Bob wriggled down, manoeuvred the tarpaulin back into position above his head; they’d been passing through trees, he realized, as he crouched down on the boards where he’d been before. He’d barely noticed the trees, or any other features of their close surroundings. Meanwhile the old woman had forced her donkey back into a trot, whipping it and shouting imprecations at it, and the cart was careering along again quite fast. Less erratically than before – plenty of noise and vibration, but less of the earlier violence about it. Better surface to the road, obviously. Maroussia adding to the din now by bursting into song: while Bob recalled the compelling glint in the Count’s green eyes as he’d explained – only six days ago, although it felt more like a month – Personally I wouldn’t have bet on any of them being alive, until this message… if the two children were anyone else, why would she not have named them? D’you take my point? Then when he, Bob, had agreed with him that this interpretation seemed to hold water, he’d snapped, Of course it does! This was also the view taken by General Denikin, I may tell you. We discussed it from all angleswhat might be done and how, and by whom…

By the Royal Navy, had been his – the Count’s – answer. And persuading Denikin to fall for it must have been three-quarters of the battle. The rest of them – Bicherakov, the Commodore and Dunsterville – had gone over like toppling dominoes. Thus launching the attempted rescue of Count Nikolai Solovyev’s mother, sister and fiancée. No one else.

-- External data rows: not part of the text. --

-- ==== Sys2Proof/Machine/LaunchEvents.lean ====
section
/-!
DEFINITION. Writes of the host and what becomes of them: the launch window (R279, R366), the command slots (R375), the launch
path (R280), dispatch (R283), retry (R62), and the end of a launch (R286): one meaning for each of these events.
-/

namespace Sys2Proof.Machine

/-! ## Functions of the host link -/

/-- Change a function of the host link. -/
def State.modFn (s : State) (n : Nat) (f : HostFn → HostFn) : State := { s with fns := smMod HostFn.reset s.fns n f }

/-- R369: the tenant is valid. -/
def State.tenantValid (s : State) (tenant : Nat) : Bool := bitAt (s.tt tenant 0) 0

/-- R364: a write to a function reaches it: a tenant under IDE is served through its stream only. -/
def State.streamOk (s : State) (fn : Nat) (stream : Bool) : Bool := !bitAt (s.tt fn 0) 1 || (stream && (s.fn fn).ide)

/-- R372: the function is there: function 0 alone in recovery mode. -/
def State.present (s : State) (fn : Nat) : Bool := decide (fn < 256) && (s.mgmt.ready || (fn == 0 && s.mgmt.recov))

/-- One more dropped write (R366). -/
def HostFn.countDrop (x : HostFn) : HostFn := { x with drop := if x.drop.toNat = 2 ^ 32 - 1 then x.drop else x.drop + 1 }

/-- R366, R375: where the command slot of a function begins. -/
def cmdBase (fn : Nat) : Nat := if fn = 0 then 0x100 else 0x1100

/-- R366, R375: a dword of a function that the host writes. -/
inductive HostReg where
  | record (slot dword : Nat)
  | drop
  | command (dword : Nat)
  | none
  deriving DecidableEq, Repr

/-- R366, R375: the dword at an offset of BAR0. -/
def hostReg (fn off : Nat) : HostReg :=
  if cmdBase fn ≤ off ∧ off < cmdBase fn + 0x80 then .command ((off - cmdBase fn) / 8)
  else if fn = 0 then .none
  else if off < 0x1000 then .record (off / 0x80) (off % 0x80 / 8)
  else if off = 0x1048 then .drop
  else .none

/-- R279, R366, R375: a write finds its slot taken, or its command running. -/
def HostFn.shut (x : HostFn) (fn off : Nat) : Bool :=
  match hostReg fn off with
  | .record k _ => bitAt x.taken k
  | .command _ => x.busy
  | _ => false

/-- R366, R375: the host writes one dword. -/
def HostFn.put (x : HostFn) (fn off : Nat) (v : W64) : HostFn :=
  if x.shut fn off then x
  else
    match hostReg fn off with
    | .record k j => { x with recs := smSet 0 x.recs (16 * k + j) v, wbits := smMod 0 x.wbits k fun b => b ||| (1#16 <<< j) }
    | .drop => { x with drop := v.truncate 32 }
    | .command j => { x with cmd := smSet 0 x.cmd j v, marks := x.marks ||| (1#16 <<< j) }
    | .none => x

/-- The dwords of a write with their offsets. -/
def writeParts (off : Nat) (data : List W64) : List (Nat × W64) :=
  (List.range data.length).map fun j => (off + 8 * j, data[j]?.getD 0)

/-! ## The launch path (R279) -/

/-- R279: the oldest record that was taken is pushed: both of its entries are stored, or neither. It waits while memory holds
the home, or has lost it (R242 to R244). -/
def State.storePush (s : State) (fn : Nat) : State :=
  let x := s.fn fn
  match x.pushes with
  | [] => s
  | (k, l) :: rest =>
    match s.liveQueue fn (s.tt fn 1) with
    | none => s
    | some pa =>
      if s.isHeld pa || s.runGone pa 64 then s
      else
        match (s.homePush pa (entryOf (l.take 8))).bind fun t => t.homePush pa (entryOf (l.drop 8)) with
        | none => s
        | some u =>
          u.modFn fn fun x => { x with pushes := rest, taken := x.taken &&& ~~~(1#32 <<< k), pushed := x.pushed + 1 }

/-- R279, R370: a complete record is taken: its written bits are clear, and it is pushed, unless its tenant is not valid. -/
def State.takeRecord (s : State) (fn k : Nat) : State :=
  let x := s.fn fn
  if smGet 0 x.wbits k ≠ 0xFFFF#16 then s
  else
    let l := (List.range 16).map fun j => smGet 0 x.recs (16 * k + j)
    let t := s.modFn fn fun x => { x with wbits := smSet 0 x.wbits k 0 }
    if !s.tenantValid fn then t
    else (t.modFn fn fun x => { x with taken := x.taken ||| (1#32 <<< k), pushes := x.pushes ++ [(k, l)] }).storePush fn

/-! ## Commands (R375) -/

/-- A dword of the command slot. -/
def HostFn.cmdAt (x : HostFn) (j : Nat) : Nat := (smGet 0 x.cmd j).toNat

/-- R375: answer the command of a function. -/
def State.answerCmd (s : State) (fn status olen : Nat) : State :=
  s.modFn fn fun x => { x with busy := false, status := w64 status, olen := w64 olen, seq := smGet 0 x.cmd 1 }

/-- R375: n bytes of host memory at an address that commands may name. -/
def hostRangeOk (a n : Nat) : Bool := a % 64 == 0 && decide (a + n ≤ 2 ^ 52)

/-- R375: the lengths and the addresses of a command are in range. -/
def HostFn.rangesOk (x : HostFn) : Bool :=
  let (src, slen, dst, dlen) := (x.cmdAt 2, x.cmdAt 3, x.cmdAt 4, x.cmdAt 5)
  hostRangeOk src slen &&
    match x.cmdAt 0 with
    | 1 => decide (1 ≤ slen ∧ slen ≤ 2 ^ 20 ∧ slen + 28 ≤ dlen ∧ dst ≠ 0) && hostRangeOk dst (slen + 28)
    | 2 => decide (29 ≤ slen ∧ slen ≤ 2 ^ 20 + 28 ∧ slen - 28 ≤ dlen ∧ dst ≠ 0) && hostRangeOk dst (slen - 28)
    | _ => hostRangeOk dst 0

/-- R364, R372, R375: why a command is refused. -/
def State.cmdRefused (s : State) (fn : Nat) : Option Nat :=
  let x := s.fn fn
  let op := x.cmdAt 0
  if s.mgmt.recov && op != 0x10 then some 6
  else if (op != 1 && op != 2 && op != 0x10) || (List.range 10).any fun j => x.cmdAt (6 + j) != 0 then some 1
  else if (op == 0x10) != (fn == 0) then some 6
  else if op != 0x10 && bitAt (s.tt fn 0) 1 && !x.ide then some 6
  else if !x.rangesOk then some 2
  else none

/-- R375: a complete command is taken, and its written marks are clear. -/
def State.takeCommand (s : State) (fn : Nat) : State :=
  if (s.fn fn).marks ≠ 0xFFFF#16 then s
  else
    let t := s.modFn fn fun x => { x with marks := 0, busy := true }
    match t.cmdRefused fn with
    | some code => t.answerCmd fn code 0
    | none => t

/-! ## Writes of the host -/

/-- R366, R375: the host writes dwords from an offset on (whole), or less than a dword. -/
def State.hostWrite (s : State) (fn off : Nat) (data : List W64) (whole stream : Bool) : State :=
  if !s.present fn || !s.streamOk fn stream then s
  else if !whole || off % 8 != 0 then s.modFn fn fun x => if fn = 0 then x else x.countDrop
  else
    let l := writeParts off data
    let t := s.modFn fn fun x =>
      let y := l.foldl (fun y p => y.put fn p.1 p.2) x
      if fn != 0 && l.any fun p => x.shut fn p.1 then y.countDrop else y
    ((List.range 32).foldl (fun t k => t.takeRecord fn k) t).takeCommand fn

/-! ## Reads of the host -/

/-- Bytes as a dword, the first the least significant. -/
def packBytes (f : Nat → Byte) : W64 := w64 (leNat ((List.range 8).map f))

/-- R374: devstat. -/
def Mgmt.devstat (m : Mgmt) : W64 :=
  w64 (m.stage % 8) ||| (ofBool m.recov <<< 3) ||| (ofBool m.rrbad <<< 4) ||| (ofBool m.ready <<< 5)

/-- R374: the dword at an offset of the telemetry of function 0, from 0x1000 on. -/
def Mgmt.telemetry (m : Mgmt) (off : Nat) : W64 :=
  let st := off / 0x200
  let r := off % 0x200
  if r < 0x90 then packBytes fun j => smGet 0 m.temp (off + j)
  else if 0x100 ≤ r ∧ r < 0x190 then packBytes fun j => smGet 0 m.valve (off - 0x100 + j)
  else if r = 0x1A0 then zext (smGet 0 m.thr st)
  else if r = 0x1A8 then zext (smGet 0 m.pwr st)
  else 0

/-- R375: the dword at an offset of the response area. -/
def HostFn.response (x : HostFn) (off : Nat) : W64 :=
  match off with
  | 0 => x.status
  | 8 => x.seq
  | 16 => x.olen
  | _ => 0

/-- R366: the dword at an offset of the registers of a virtual function, from 0x1000 on. -/
def HostFn.window (x : HostFn) (off : Nat) : W64 :=
  if off < 0x40 then w64 ((List.range 4).foldl (fun n j => n + (smGet 0 x.wbits (off / 2 + j)).toNat * 2 ^ (16 * j)) 0)
  else if off = 0x40 then zext x.taken
  else if off = 0x48 then zext x.drop
  else if off = 0x50 then zext x.pushed
  else 0

/-- R366, R372, R374, R375: what the host reads in the dword at an 8-byte aligned offset of BAR0: nothing where the function
is absent, the read comes outside the stream of a tenant under IDE, or the link is down (R373); in recovery mode function 0 has its
status and, for the one command that it accepts, its response area. The slots read as zero. -/
def State.hostRead (s : State) (fn off : Nat) (stream : Bool) : Option W64 :=
  if s.stopped then none
  else if fn = 0 ∧ off = 0 ∧ s.streamOk 0 stream then some s.mgmt.devstat
  else if !s.present fn || !s.streamOk fn stream then none
  else
    let base := cmdBase fn + 0x80
    if base ≤ off ∧ off < base + 0x40 then some ((s.fn fn).response (off - base))
    else if s.mgmt.ready = false then none
    else if off < 0x1000 ∨ 0x2000 ≤ off then some 0
    else if fn = 0 then some (s.mgmt.telemetry (off - 0x1000))
    else some ((s.fn fn).window (off - 0x1000))

/-- LAUNCH_WINDOW_WRITE, R279, R366. -/
def execLaunchWindowWrite (fn off : Nat) (data : List W64) (whole stream : Bool) (s : State) : Res :=
  event (if fn = 0 then s else s.hostWrite fn off data whole stream)

/-- HOST_REGISTER_WRITE, R366, R375. -/
def execHostRegisterWrite (fn off : Nat) (data : List W64) (whole stream : Bool) (s : State) : Res :=
  event (s.hostWrite fn off data whole stream)

/-- LAUNCH_PUSH_STORED, R279. -/
def execLaunchPushStored (fn : Nat) (s : State) : Res := event (s.storePush fn)

/-! ## Launches and tasks -/

/-- LAUNCH_POP, R278, R280. -/
def execLaunchPop (die tenant : Nat) (s : State) : Res := event (s.popLaunch die tenant)

/-- LAUNCH_HEADER_ARRIVAL, R280. -/
def execLaunchHeaderArrival (die idx : Nat) (s : State) : Res := event (s.headerArrives die idx)

/-- TASK_DISPATCH, R280, R283, R285. -/
def execTaskDispatch (die task core : Nat) (s : State) : Res := event (s.dispatchTask die task core)

/-- CONTAINMENT_RETRY, R62, R298. -/
def execContainmentRetry (idx : Nat) (s : State) : Res := event (s.retryUnit idx)

/-- DISPATCH_COUNT_REPORT, R286, R367. -/
def execDispatchCountReport (die idx : Nat) (s : State) : Res := event (s.completeLaunch die idx)

end Sys2Proof.Machine
end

Maroussia was still screeching out her song. The same old song that they’d heard Bolshevik sailors warbling a few days ago, down there in the delta: such a well-known, all-Russian ballad that it was almost an alternative to the national anthem, but it still belonged here on the Volga more than it did elsewhere. She was going full-blast at it now…

‘Volga, Volga, matts rodnaya,

Volga, rooskaya reka!

Nye vidal reku takuyu—

A man’s commanding shout, from somewhere up ahead: ‘Stoi!’

‘Whoa-up. Whoa-up there, damn creature…’

Slowing, stopping.

‘You’re in great voice tonight, babushka.’

‘My Ivan used to say I had a lovely voice. God rest his fine old soul… What’s up, what d’you want?’

The cart rocked as the guard leant his weight against it, leaning over the top to get at the sack. Bob crouching on the stinking boards, thinking of the cost to date of the Count’s single-minded devotion to his loved ones – two lives already lost, and a good chance he mightn’t have much of a lease left on his own.